Problem importing data - QIIME 2 2019.4

Hello everyone!

I’ve been having problems importing my data to Qiime 2 version 2019.4, installed in my Oracle VirtualBox. I searched in the forum before and my trouble is really similar to the one in this post, but I can’t seen to find the answer:

I have paired end data which is demultiplexed and sequenced in Illumina MiSeq, the script that I’m using is the following:

qiime tools import
–type ‘SampleData[PairedEndSequencesWithQuality]’
–input-path /home/qiime2/Documents/seq-felipe
–input-format CasavaOneEightSingleLanePerSampleDirFmt
–output-path felipe-imported.qza

And the error message I’m getting is:

There was a problem importing /home/qiime2/Documents/seq-felipe:

Unrecognized file (/home/qiime2/Documents/seq-felipe/Sample_2019-FR-LIB-C14G_L001_R2_001_fastqc.html) for CasavaOneEightSingleLanePerSampleDirFmt.

But this file doesn’t seem to be any different from any of my other files. If someone can help me, please, I will be really grateful!!! Cheers, Felipe.

Hi @Felipe_Rocha,

The culprit file appears to be an .html file, likely some sort of summary report from the sequencing facility. The expected file format here is .fastq or .fastq.gz

2 Likes

Hello @Mehrbod_Estaki,

thank you for your answer! Do you mean that for the importing step I don’t need to have any of my quality reports for each read?

Because for each sample I have a .html and a .zip file which is the summary report you are talking about. I thought both were necessary for the importing step because then they would be available for me to analyse the quality of my reads.

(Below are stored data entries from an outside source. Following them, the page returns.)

theorem witness_AuthorityClassAndFabric :
    (EachBody 0x11 [[0], [4], [255]] up fun s => bodyByte s (look s) 0x20 ∉ [1, 2, 3])
    ∧ (∀ p ∈ [((1 : Byte), Authority.localHeld), (3, .localHeld), (1, .localPendant), (2, .localPendant)],
      EachBody 0x11 [[p.1]] (held .cold p.2) fun s => bodyByte s (look s) 0x20 ∈ [1, 2, 3]
      ∧ (s.line.auth = .localHeld ∨ (s.line.auth = .localPendant ∧ bodyByte s (look s) 0x20 ≠ 3)))
    ∧ (∀ p ∈ [(Authority.remote, (1 : Byte), Authority.remoteLockout), (.remoteLockout, 1, .remoteLockout),
        (.remote, 2, .remote), (.remoteLockout, 2, .remote), (.remote, 3, .remote),
        (.remoteLockout, 3, .remoteLockout), (.localPendant, 3, .remote)],
      EachBody 0x11 [[p.2.1]] (held .cold p.1) fun s =>
      (s.line.auth, bodyByte s (look s) 0x20, p.2.2) ∈
        [ (Authority.remote, 1, Authority.remoteLockout), (.remoteLockout, 1, .remoteLockout),
          (.remote, 2, .remote), (.remoteLockout, 2, .remote), (.remote, 3, .remote),
          (.remoteLockout, 3, .remoteLockout), (.localPendant, 3, .remote) ])
    ∧ (EachBody 0x12 [[0]] { up with line := { up.line with classLock := true } } fun s =>
      s.line.classLock = true)
    ∧ (EachBody 0x12 [[4], [255]] up fun s => s.line.classLock = false ∧ 3 < bodyByte s (look s) 0x20)
    ∧ (∀ k : Fin 4, EachBody 0x12 [[natByte k.val, 0], [natByte k.val, 1]] up fun s =>
      s.line.classLock = false ∧ bodyByte s (look s) 0x20 = k.val)
    ∧ (EachBody 0x14 [[0]] up fun s => bodyByte s (look s) 0x20 = 0)
    ∧ (∀ l ∈ [LineState.run, .hold, .halt], EachBody 0x14 [[1], [255]] (lineIn l) fun s =>
      bodyByte s (look s) 0x20 ≠ 0
      ∧ (s.line.state = .run ∨ s.line.state = .hold ∨ s.line.state = .halt))
    ∧ (∀ l ∈ [LineState.cold, .thread, .warm, .ready], EachBody 0x14 [[1, 0], [255, 1]] (lineIn l) fun s =>
      bodyByte s (look s) 0x20 ≠ 0 ∧ (bodyByte s (look s) 0x21 = 0 ∨ bodyByte s (look s) 0x21 = 1)
      ∧ (s.line.state = .cold ∨ s.line.state = .thread ∨ s.line.state = .warm
        ∨ s.line.state = .ready)) := by
  dsimp only [EachBody, Meets, TakesKind]
  and_intros <;> decide +kernel

theorem witness_SectionClear :
    (EachBody 0x13 [[0]] up fun s => bodyByte s (look s) 0x20 = 0)
    ∧ (∀ l ∈ [LineState.cold, .thread, .warm, .ready, .run, .hold, .halt],
      EachBody 0x13 [[1], [128]] (alarmed .estop true false (lineIn l)) fun s =>
      bodyByte s (look s) 0x20 ≠ 0 ∧ s.line.state = l)
    ∧ (∀ s : State, ∃ named : Alarm → Bool, ∀ a, named a = ((ticketByte s (look s) 0x20).getLsbD a.section_
      || (ticketByte s (look s) 0x20).getLsbD 7)) := by
  refine ⟨?_, ?_, fun s => ⟨_, fun a => rfl⟩⟩ <;> dsimp only [EachBody, Meets, TakesKind] <;>
    decide +kernel

theorem witness_PhaseHome :
    (EachBody 0x50 [[]] (lineIn .run) fun s => s.line.state = .run)
    ∧ (EachBody 0x50 [[]] (homing up) fun s => s.line.state ≠ .run ∧ s.reg.home.isSome = true)
    ∧ (∀ l ∈ [LineState.cold, .warm, .ready, .hold], ∀ r ∈ [(0 : Int), -600, 600],
      EachBody 0x50 [[]] { lineIn l with reg := { up.reg with position := r } } fun s =>
      s.line.state ≠ .run ∧ s.reg.home = none ∧ AutoZeroLaw s) := by
  dsimp only [EachBody, Meets, TakesKind, AutoZeroLaw]
  and_intros <;> decide +kernel

/-- A home request of slot 7 at a roller position, at the step before a crossing, with a paired match panel
staged at the head of the list. -/
def homingAt (r : Int) : State :=
  holding [{ record 31 .staged with matched := true, xp := some 0, piece := some 5, offset := 30 }] [] []
    { lineIn .hold with
      reg := { up.reg with position := r, home := some 7, list := [31] },
      pos := { up.pos with x := 4999, phase := 999 } }

/-- The roller within 20 of 0 and beyond; and a FULL walker with nothing on the web. -/
theorem witness_PhaseHome_step :
    (∀ r ∈ [(1 : Int), -20, 20, 21, -600], ∀ panels : Bool,
      Meets (if panels then homingAt r else holding [] [] [] { homingAt r with
          reg := { (homingAt r).reg with list := [] },
          walker := { up.walker with state := .full, fromTicket := some 2 } }) fun s =>
      s.reg.home = some 7 ∧ s.reg.target = 0 ∧ s.reg.position ≠ 0 ∧ s.pos.phase = 999
      ∧ (∀ p ∈ s.ord.panels, p.fLead = none ∧ p.xp = some 0 ∧ sdiff (s.pos.x + 1) (0 + 12000
        + intWord (s.reg.position + max (-20) (min 20 (-s.reg.position)))) < 0)
      ∧ AutoZeroLaw s ∧ Memory.wf s.mem = true
      ∧ (panels = true → s.reg.list.head? = some 31 ∧ (findPanel 31 s).isSome = true)
      ∧ (panels = false → s.walker.state = .full ∧ s.walker.fromTicket = some 2 ∧ s.reg.list = []
        ∧ s.reg.queue = [] ∧ s.line.state = .hold)) := by
  dsimp only [Meets, AutoZeroLaw]
  decide +kernel

theorem witness_PendantAuthorityAndStop :
    (∀ a ∈ [Authority.remote, .remoteLockout, .localPendant, .localHeld],
      ∀ c ∈ [Instr.keyTake, .keyGive, .keyKeep, .alive], Meets (held .cold a) fun s =>
      Memory.wf s.mem = true ∧ ∃ locked ∈ [false, true], ∃ new ∈ [Authority.remote, .remoteLockout,
        .localPendant, .localHeld], (c, s.line.auth, locked, new) ∈
        [ (Instr.keyTake, Authority.remote, false, Authority.localPendant),
          (.keyTake, .remoteLockout, true, .remoteLockout),
          (.keyTake, .localPendant, false, .localPendant), (.keyTake, .localHeld, false, .localHeld),
          (.keyGive, .remote, false, .remote), (.keyGive, .remoteLockout, false, .remoteLockout),
          (.keyGive, .localPendant, false, .remote), (.keyGive, .localHeld, false, .remote),
          (.keyKeep, .remote, true, .remote), (.keyKeep, .remoteLockout, true, .remoteLockout),
          (.keyKeep, .localPendant, false, .localHeld), (.keyKeep, .localHeld, false, .localHeld),
          (.alive, s.line.auth, false, s.line.auth) ])
    ∧ (lineIn .run).line.state = .run ∧ Memory.wf (lineIn .run).mem = true
    ∧ (lineIn .thread).line.state ≠ .run := by
  dsimp only [Meets]; decide +kernel

theorem witness_PendantLineAndJogKeys_line :
    (∀ p ∈ [(LineState.run, held .ready .remote), (.run, held .ready .remoteLockout),
        (.warm, { State.reset with line := { State.reset.line with auth := .localPendant } }),
        (.cold, held .halt .localPendant), (.warm, held .thread .localPendant),
        (.run, held .warm .localHeld), (.run, homing (held .ready .localPendant)),
        (.run, held .hold .localPendant), (.hold, held .ready .localPendant),
        (.thread, held .run .localPendant)], Meets p.2 fun s => Memory.wf s.mem = true
      ∧ (s.line.auth = .remote ∨ s.line.auth = .remoteLockout ∨ started s = false
        ∨ s.line.state = .halt
        ∨ (p.1 = .warm ∧ (s.line.state = .thread ∨ s.line.state = .run))
        ∨ (p.1 = .run ∧ (s.line.state = .cold ∨ s.line.state = .thread ∨ s.line.state = .warm))
        ∨ (p.1 = .run ∧ s.line.state = .ready ∧ s.reg.home.isSome = true)
        ∨ (p.1 = .run ∧ s.line.state = .hold
          ∧ (s.reg.home.isSome = true ∨ holdCauseLatched s = true ∨ runHeatTest s = false))
        ∨ (p.1 = .hold ∧ s.line.state ≠ .run ∧ s.line.state ≠ .hold)
        ∨ (p.1 = .thread ∧ (s.line.state = .run ∨ s.line.state = .hold))))
    ∧ (∀ l ∈ [LineState.run, .hold, .cold, .warm, .ready], ∀ a ∈ [Authority.localPendant, .localHeld],
      Meets (held l a) fun s => started s = true
      ∧ (s.line.auth = .localPendant ∨ s.line.auth = .localHeld) ∧ s.line.state = l)
    ∧ (Meets (zonesIn .settled 1985 (held .hold .localPendant)) fun s =>
      s.line.state = .hold ∧ holdCauseLatched s = false ∧ runHeatTest s = true ∧ s.reg.home = none)
    ∧ (Meets (held .thread .localPendant) fun s => s.line.state = .thread ∧ s.line.threadHeat = false)
    ∧ (Meets { held .thread .localPendant with
        line := { (held .thread .localPendant).line with threadHeat := true } } fun s =>
      s.line.state = .thread ∧ s.line.threadHeat = true ∧ 10000 < (lThread s).toInt) := by
  dsimp only [Meets]; decide +kernel

theorem witness_PendantLineAndJogKeys_jog :
    (∀ p ∈ [(Jog.fwd, held .cold .localPendant), (.fwd, held .thread .remote),
        (.rev, held .thread .remoteLockout), (.rev, setJog .fwd (held .thread .localPendant)),
        (.rev, holding [record 1 .onPaper] [] [] (held .thread .localPendant)),
        (.rev, updChannel 11 (fun c => { c with state := .counting }) (held .thread .localPendant))],
      Meets p.2 fun s => s.line.state ≠ .thread ∨ s.line.auth = .remote ∨ s.line.auth = .remoteLockout
      ∨ (s.line.jog ≠ .still ∧ s.line.jog ≠ p.1)
      ∨ (s.line.jog = .still ∧ p.1 = .rev ∧ (s.ord.panels ≠ [] ∨ s.reg.queue ≠ []
        ∨ s.pos.splices ≠ [] ∨ ∃ k : Fin 12, s.trig.channels[k].state = .counting)))
    ∧ (∀ j ∈ [Jog.fwd, .rev], ∀ a ∈ [Authority.localPendant, .localHeld],
      Meets (setJog j (held .thread a)) fun s => s.line.state = .thread
      ∧ (s.line.auth = .localPendant ∨ s.line.auth = .localHeld) ∧ s.line.jog = j)
    ∧ (Meets (held .thread .localHeld) fun s => s.line.state = .thread ∧ s.line.jog = .still
      ∧ s.ord.panels = [] ∧ s.reg.queue = [] ∧ s.pos.splices = []
      ∧ ∀ k : Fin 12, s.trig.channels[k].state ≠ .counting) := by
  dsimp only [Meets]; decide +kernel

theorem witness_EstopChain :
    alarmRec (alarmed .estop true true) .estop = ⟨true, true⟩
    ∧ (∀ s ∈ [lineIn .halt, lineIn .run, alarmed .estop true false (lineIn .halt)],
      alarmRec s .estop ≠ ⟨true, true⟩ ∧ Memory.wf s.mem = true) := by decide +kernel

/-- The watch of the wrap or of the link ends at 50, the clock standing at a value. -/
def watched (w : WrapState) (c : Word) : State :=
  clockAt c { wrapIn w with
    dose := { (wrapIn w).dose with watch := some 50 },
    line := { up.line with linkWatch := some 50 } }

theorem witness_Deadlines :
    (Meets (lockedFor 1999) fun s => s.line.lockedAt = some 0 ∧ (s.host.clock - 0).toNat < 2000)
    ∧ (Meets (lockedFor 2000) fun s => s.line.lockedAt = some 0 ∧ 2000 ≤ (s.host.clock - 0).toNat)
    ∧ (Meets (presentFor 500) fun s => s.line.pendant = .present
      ∧ 500 ≤ (s.host.clock - s.line.pendantAt).toNat)
    ∧ (Meets (presentFor 499) fun s => (s.host.clock - s.line.pendantAt).toNat < 500)
    ∧ up.line.pendant = .silent
    ∧ (∀ w ∈ [WrapState.closing, .opening], Meets (watched w 50) fun s => s.dose.wrap = w
      ∧ s.line.linkWatch = some 50 ∧ s.dose.watch = some 50 ∧ 0 ≤ sdiff s.host.clock 50)
    ∧ (Meets (watched .closing 49) fun s => s.line.linkWatch = some 50 ∧ s.dose.watch = some 50
      ∧ sdiff s.host.clock 50 < 0)
    ∧ (watched .opened 60).dose.wrap = .opened ∧ (watched .closed 60).dose.wrap = .closed
    ∧ (Meets (pulsing 80) fun s => s.trig.latches[(1 : Fin 8)].pulseEnd = some 80
      ∧ 0 ≤ sdiff s.host.clock 80)
    ∧ (Meets (pulsing 81) fun s => s.trig.latches[(1 : Fin 8)].pulseEnd = some 81
      ∧ sdiff s.host.clock 81 < 0)
    ∧ (Meets (heaterOn 314) fun s => s.heat.zones[(2 : Fin 8)].heater = true
      ∧ s.heat.zones[(2 : Fin 8)].onEnd = some 314 ∧ 0 ≤ sdiff s.host.clock 314)
    ∧ (Meets (heaterOn 315) fun s => s.heat.zones[(2 : Fin 8)].onEnd = some 315
      ∧ sdiff s.host.clock 315 < 0)
    ∧ up.heat.zones[(7 : Fin 8)].heater = false := by dsimp only [Meets]; decide +kernel

theorem witness_DriveLink :
    (∀ p ∈ [(WrapState.closing, WrapReport.closed), (.opening, .opened)],
      (wrapIn p.1).dose.wrap = p.1 ∧ ((p.1 = .closing ∧ p.2 = .closed) ∨ (p.1 = .opening ∧ p.2 = .opened)))
    ∧ (∀ w ∈ [WrapReport.opened, .moving], printable.dose.wrap = .closed ∧ w ≠ .closed)
    ∧ { up.line with link := .lost }.link = .lost
    ∧ alarmRec up .driveFault ≠ ⟨true, true⟩ := by decide +kernel

/-- Record 8 PRINTING as copy 2 of an order whose copy 2 has met some faults. -/
def faulted (n : Nat) (cancel : Bool) (other : CopyPlace) (es : List Entry) : State :=
  holding [{ record 8 .printing with copy := 2 }]
    [{ order [⟨other, 0⟩, ⟨.printed, n⟩] with cancel := cancel }] es

theorem witness_PrintLink :
    (findPanel 8 up = none ∧ findPanel 8 (holding [record 8 .onPaper] [] []) = some (record 8 .onPaper))
    ∧ (∀ n ∈ [0, 1, 2], ∀ es ∈ [[], [(⟨20, 0, 3, [1]⟩ : Entry)]], Meets (faulted n false .printed es)
      fun s => findPanel 8 s = some { record 8 .printing with copy := 2 }
      ∧ findOrder 20 s = some (order [⟨.printed, 0⟩, ⟨.printed, n⟩]) ∧ s.line.state ≠ .run)
    ∧ (∀ other ∈ [CopyPlace.printed, .settled], Meets (faulted 0 true other []) fun s =>
      findPanel 8 s = some { record 8 .printing with copy := 2 } ∧ Memory.wf s.mem = true
      ∧ findOrder 20 s = some { order [⟨other, 0⟩, ⟨.printed, 0⟩] with cancel := true }
      ∧ s.line.state ≠ .run)
    ∧ (∀ l ∈ [LineState.cold, .run], Meets (lineIn l) fun s => s.line.state ≠ .warm
      ∧ s.line.state ≠ .ready ∧ s.ord.entries = [])
    ∧ ((lineIn .warm).line.state = .warm ∧ (lineIn .ready).line.state = .ready) := by
  dsimp only [Meets]; decide +kernel

/-- The readings of 9.9 at both ends of panel 70's strip window, and one outside it. -/
theorem witness_ReadingIsCredited :
    (∃ matched : Panel → Prop, ∀ p, matched p ↔ p.state ≠ .void ∧ checkPresent judged p.profile = true
      ∧ ∃ f, p.fLead = some f ∧ 0 ≤ sdiff ((4064400 : Word) - 45000) (f + BitVec.ofNat 32 p.length - 600)
      ∧ sdiff ((4064400 : Word) - 45000) (f + BitVec.ofNat 32 p.length) < 0)
    ∧ (∀ n ∈ [4064400, 4064999], ∀ p ∈ judged.ord.panels, p.state ≠ .void
      ∧ checkPresent judged p.profile = true ∧ p.fLead = some 4000000
      ∧ 0 ≤ sdiff (BitVec.ofNat 32 n - 45000) (4000000 + BitVec.ofNat 32 p.length - 600)
      ∧ sdiff (BitVec.ofNat 32 n - 45000) (4000000 + BitVec.ofNat 32 p.length) < 0)
    ∧ judged.ord.panels.length = 1 ∧ (3000 : Half).toNat ≤ 3000 ∧ 3000 < (3001 : Half).toNat
    ∧ up.ord.panels = [] := by
  refine ⟨⟨_, fun p => Iff.rfl⟩, ?_⟩
  decide +kernel

theorem witness_VerdictFindings :
    (∃ (v : Verdict) (judgedProp : Prop) (dev : Nat → Int), v = verdictOf judged (record 70 .finished)
      ∧ (judgedProp ↔ (record 70 .finished).state = .finished
        ∧ checkPresent judged (record 70 .finished).profile = true ∧ 0 < (record 70 .finished).readings)
      ∧ ∀ c, dev c = ((([0, 0, 0, 0].getD c 0) / 0 : Nat) : Int) - (expected judged 0 c : Int))
    ∧ (∀ p ∈ judged.ord.panels, p.state = .finished ∧ checkPresent judged p.profile = true
      ∧ 0 < p.readings)
    ∧ (record 70 .finished).readings = 0 :=
  ⟨⟨_, _, _, rfl, Iff.rfl, fun _ => rfl⟩, by decide +kernel, rfl⟩

/-- Splice records, the oldest first. -/
def spliced (l : List Splice) (s : State := up) : State := { s with pos := { s.pos with splices := l } }

/-- Panel 31 on paper, its window 27500..28500 by U, and no piece (5.4). -/
def onPaper : State := holding [record 31 .onPaper] [] []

I’ll try to import with only my fastq.gz data, and then move forward to the read quality analysis. I’ll let you know if this works out.

Hi @Felipe_Rocha,
Correct, you don’t need those .zip or .htlml files, not unless the facility has done something weird to your .fastq files and removed/replaced the quality scores with something else. I doubt this is the case.
The .fastq files are .fasta files with the quality scores within them so those are really all you need to import. The other files you have are, I imagine, a convenience thing produced by the sequencer/facility.

1 Like

I went throught the tutorial and I can’t understand why is not a CasavaOneEightSingleLanePerSampleDirFmt. Is it because all my files start with Sample_ and not differently for each sample?

@Mehrbod_Estaki, thank you so much for helping me!!!

I separated those files and now I have only the .fastq in my directory. Now the error is another one, and I think I have a clue of what is going on, but I rather ask you.

My script and the error message:

(qiime2-2019.4) [email protected]: ~/Documents/seq-felipe$ qiime tools import --type 'SampleData[PairedEndSequencesWithQuality]' --input-path /home/qiime2/Documents/seq-felipe --input-format CasavaOneEightSingleLanePerSampleDirFmt --output-path felipe-imported.qza

There was a problem importing /home/qiime2/Documents/seq-felipe:
/home/qiime2/Documents/seq-felipe is not a(n) CasavaOneEightSingleLanePerSampleDirFmt:
Duplicate samples in forward reads: {'Sample'}

My files in the directory are named like this:

Thanks for the help. Best wishes!

1 Like

Hi @Felipe_Rocha - your filenames don’t match the CasavaOneEightSingleLanePerSampleDirFmt, you are missing the “barcode” field. You will need to use a manifest format, instead.

3 Likes

Thank you, @thermokarst!!! and also thanks @Mehrbod_Estaki!!!

I made a manifest file containing all my samples and their absolute filepath and it worked :heart_eyes:

Now I will continue to the nexts steps and it won’t be long until I’m here again probably haha.

Cheers, Felipe.

2 Likes